In the Ukraine crisis, “the U.N. is not the sort of obstructed graveyard you might think,” says Mark Malloch-Brown, a former U.N. deputy secretary general. “The big political questions are still nogo areas,” because of Security Council vetoes. But the organization has been able to operate effectively at the margins, he notes.

Russia’s invasion of Ukraine shocked the sometimes-slumbering General Assembly. In March, 141 of the assembly’s 193 members voted to condemn the invasion and demand that Russia “unconditionally withdraw.” A U.S.-sponsored road map for dealing with the food crisis is supported by 103 countries. Just last week, 101 countries voted to give Ukrainian President Volodymyr Zelensky special permission to address the General Assembly by video.

Guterres’s balancing act in the Ukraine crisis has been to embrace the U.N. Charter’s principles of nonintervention and territorial sovereignty, while also preserving the organization’s neutrality. And he has occasionally been quite blunt. During an April trip to Moscow, he publicly chided Russian Foreign Minister Sergei Lavrov at a news conference, saying it was “true and obvious” that there were no Ukrainian troops in Russia but Russian troops in Ukraine.

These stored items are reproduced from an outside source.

-- ==== Sys2Proof/Tests/Slice0.lean ====
section
/-! SUPPORT. Tests: the well-formedness checks refuse ill-formed terms, the table spells no word, worked figures of the spec, steps on one small
state, and for each obligation with hypotheses a state and operands that meet them all (`test_meets_<obligation>`). The expected
values are the spec's worked figures (chapter 11, R14, R65) or are computed by hand from its rules. -/

namespace Sys2Proof.Tests
open Sys2Proof Sys2Proof.Machine

-- One kernel evaluation at a time: each takes a thread with a large stack.
set_option Elab.async false

/-! ## Well-formedness: one ill-formed term for each check -/

theorem test_wf_refuses_erase_place_above_280 : Instr.wf (.powerOnReset 281) = false ∧ Instr.wf (.powerLoss 281) = false := by decide
theorem test_wf_refuses_idle_frame_as_request : Instr.wf (.badRequestFrame .a 1 0) = false := by decide
theorem test_wf_refuses_on_as_end_service_off : Instr.wf (.endServiceOff .a 1 6 1) = false := by decide
theorem test_wf_refuses_wide_end_service : Instr.wf (.endServiceOff .a 1 256 0) = false ∧ Instr.wf (.endServiceOff .a 1 6 256) = false := by decide
theorem test_wf_refuses_wide_end_codes :
    Instr.wf (.endServiceOn .a 1 256) = false ∧ Instr.wf (.lineTest .a 1 256) = false ∧ Instr.wf (.lineStats .a 1 256 0) = false
      ∧ Instr.wf (.lineStats .a 1 6 256) = false ∧ Instr.wf (.postTestStop .a 1 256) = false ∧ Instr.wf (.queryEnd .a 1 256) = false := by
  decide
theorem test_wf_refuses_wide_call_fields :
    Instr.wf (.answer .a 1 256 0 1) = false ∧ Instr.wf (.answer .a 1 0 65536 1) = false ∧ Instr.wf (.answer .a 1 0 0 256) = false
      ∧ Instr.wf (.join .a 1 256 0 1) = false ∧ Instr.wf (.join .a 1 0 65536 1) = false ∧ Instr.wf (.join .a 1 0 0 256) = false
      ∧ Instr.wf (.leave .a 1 256 0) = false ∧ Instr.wf (.leave .a 1 0 65536) = false
      ∧ Instr.wf (.clear .a 1 256 0) = false ∧ Instr.wf (.clear .a 1 0 65536) = false
      ∧ Instr.wf (.callPost .a 1 65536 1) = false ∧ Instr.wf (.callPost .a 1 0 256) = false ∧ Instr.wf (.queryCalls .a 1 256) = false := by
  decide
theorem test_wf_refuses_wide_group_fields :
    Instr.wf (.announceStart .a 1 256 1) = false ∧ Instr.wf (.announceStart .a 1 0 256) = false ∧ Instr.wf (.announceStop .a 1 256) = false
      ∧ Instr.wf (.groupResult .a 1 256 0) = false ∧ Instr.wf (.groupResult .a 1 0 65536) = false := by decide
theorem test_wf_refuses_group_edits :
    Instr.wf (.groupEdit .a 1 256 0 [1]) = false ∧ Instr.wf (.groupEdit .a 1 0 2 [1]) = false ∧ Instr.wf (.groupEdit .a 1 0 0 []) = false
      ∧ Instr.wf (.groupEdit .a 1 0 0 (List.replicate 33 1)) = false ∧ Instr.wf (.groupEdit .a 1 0 0 [256]) = false := by decide
theorem test_wf_refuses_wide_test_and_read_fields :
    Instr.wf (.postTest .a 1 65536 0 0) = false ∧ Instr.wf (.postTest .a 1 0 65536 0) = false ∧ Instr.wf (.postTest .a 1 0 0 256) = false
      ∧ Instr.wf (.queryPost .a 1 65536) = false ∧ Instr.wf (.storeErase .a 1 256) = false ∧ Instr.wf (.directoryRead .a 1 256 0 0) = false
      ∧ Instr.wf (.directoryRead .a 1 0 65536 0) = false ∧ Instr.wf (.directoryRead .a 1 0 0 65536) = false := by decide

For the Biden administration, the United Nations’ new energy validates a strategy to reengage the international organization after years of U.S. frustration and neglect. A senior State Department official explained that the administration reckoned that U.N. agencies still had a “unique capability” to deal with problems if they were mobilized, and that “we can’t do it alone” in responding to global crises.

The biggest obstacle to U.N. peacemaking is the rule that allows any of the five permanent members of the Security Council – the United States, Russia, China, Britain and France – to veto resolutions they oppose. The United States has tolerated this formula for inaction in part because it wanted to preserve its ability to veto resolutions that unfairly attacked Israel. But Linda Thomas-Greenfield, the U.S. ambassador to the United Nations, this month proposed a new code for Council members, including a pledge to use the veto power only in “rare and extraordinary situations.”

“The weapon of choice of a diplomat is a microphone,” Thomas-Greenfield observed in announcing her reform plan. And we’ll certainly hear a lot of diplomatic verbiage this week at the General Assembly. But, for a change, the United Nations is producing not just words but also deeds.